* _Exercise material_
-- ==== Sys2Proof/Tests/Slice0.lean ====
section
/-! SUPPORT. Tests: ill-formed terms that WellFormed refuses, words written out from the spec's encodings, results worked
by hand from the spec's rules, and, for the statements, states and operands that meet their hypotheses. -/


namespace Sys2Proof.Tests
open Sys2Proof Sys2Proof.Machine
set_option maxRecDepth 4096
set_option Elab.async false

/-! ## Small states -/

/-- A route block whose one core in service is logical core (0.0), at site 0. -/
def blk0 : List Byte := List.replicate 264 0 ++ [0xFF#8]
def a0 : ThreadAt := { row := 0, col := 0, t := 0 }
def k0 : CoreAt := { row := 0, col := 0 }
/-- A running die with one core in service. -/
def die0 : State :=
  { boot := { inReset := false, running := true }, banks := Vector.replicate 2 { loaded := true, block := blk0 } }
/-- The die with c at site 0. -/
def withCore (c : Core) (s : State := die0) : State := s.setCore 0 c
/-- A core whose thread 0 is th, in RUN. -/
def coreOf (th : Thread) (c : Core := {}) : Core := c.setThr 0 { th with st := .run }
/-- The die whose core at site 0 runs th. -/
def die (th : Thread) (c : Core := {}) : State := withCore (coreOf th c)
/-- A thread at pc 8 with x registers set. -/
def thx (l : List (BitVec 5 × W64)) : Thread := l.foldl (fun th p => th.wx p.1 p.2) { pc := 8 }
/-- The state after a command. -/
def after (o : Out) : State :=
  match o with
  | .next s => s
  | _ => {}
/-- Thread 0 of the core after a command. -/
def thr0 (o : Out) : Thread := (after o).thr 0 0

def issuesB (i : Instr) (s : State) : Bool :=
  s.siteOf 0 0 == some 0 && s.running && i.wf && (s.core 0).readyFor a0 i &&
    ((s.thr 0 0).sourceFault (sources i)).isNone
theorem issues_of {i : Instr} {s : State} (h : issuesB i s = true) : Issues i a0 s 0 := by
  simp only [issuesB, Bool.and_eq_true, beq_iff_eq, Option.isNone_iff_eq_none] at h
  exact ⟨h.1.1.1.1, h.1.1.1.2, h.1.1.2, h.1.2, h.2⟩
/-- Every word of a list issues in s and has property p. -/
def wordsB (l : List Instr) (s : State) (p : Instr → Bool) : Bool :=
  l.all fun i => threadOf i == some a0 && issuesB i s && p i
theorem words_of {l : List Instr} {s : State} {p : Instr → Bool} (h : wordsB l s p = true) :
    ∀ i ∈ l, threadOf i = some a0 ∧ Issues i a0 s 0 ∧ p i = true := by
  intro i hi
  have h1 := List.all_eq_true.mp h i hi
  simp only [Bool.and_eq_true, beq_iff_eq] at h1
  exact ⟨h1.1.1, issues_of h1.1.2, h1.2⟩
/-- A thread that a core word could issue from, be the word well formed and its sources good or not. -/
def ready (i : Instr) (s : State) : Prop :=
  threadOf i = some a0 ∧ s.siteOf 0 0 = some 0 ∧ s.running = true ∧ (s.core 0).readyFor a0 i = true

/-- The outcome is a next state. -/
def nextB (o : Out) : Bool :=
  match o with
  | .next _ => true
  | _ => false
theorem next_of {o : Out} (h : nextB o = true) : ∃ s', o = .next s' := by
  cases o with
  | next s' => exact ⟨s', rfl⟩
  | fault f => exact Bool.noConfusion h
  | refused r => exact Bool.noConfusion h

* _Exercise_
If a line in the records contains the word "some", copy it out.

* _Solution below_
  s.siteOf 0 0 == some 0 && s.running && i.wf && (s.core 0).readyFor a0 i &&
  l.all fun i => threadOf i == some a0 && issuesB i s && p i
    ∀ i ∈ l, threadOf i = some a0 ∧ Issues i a0 s 0 ∧ p i = true := by
  threadOf i = some a0 ∧ s.siteOf 0 0 = some 0 ∧ s.running = true ∧ (s.core 0).readyFor a0 i = true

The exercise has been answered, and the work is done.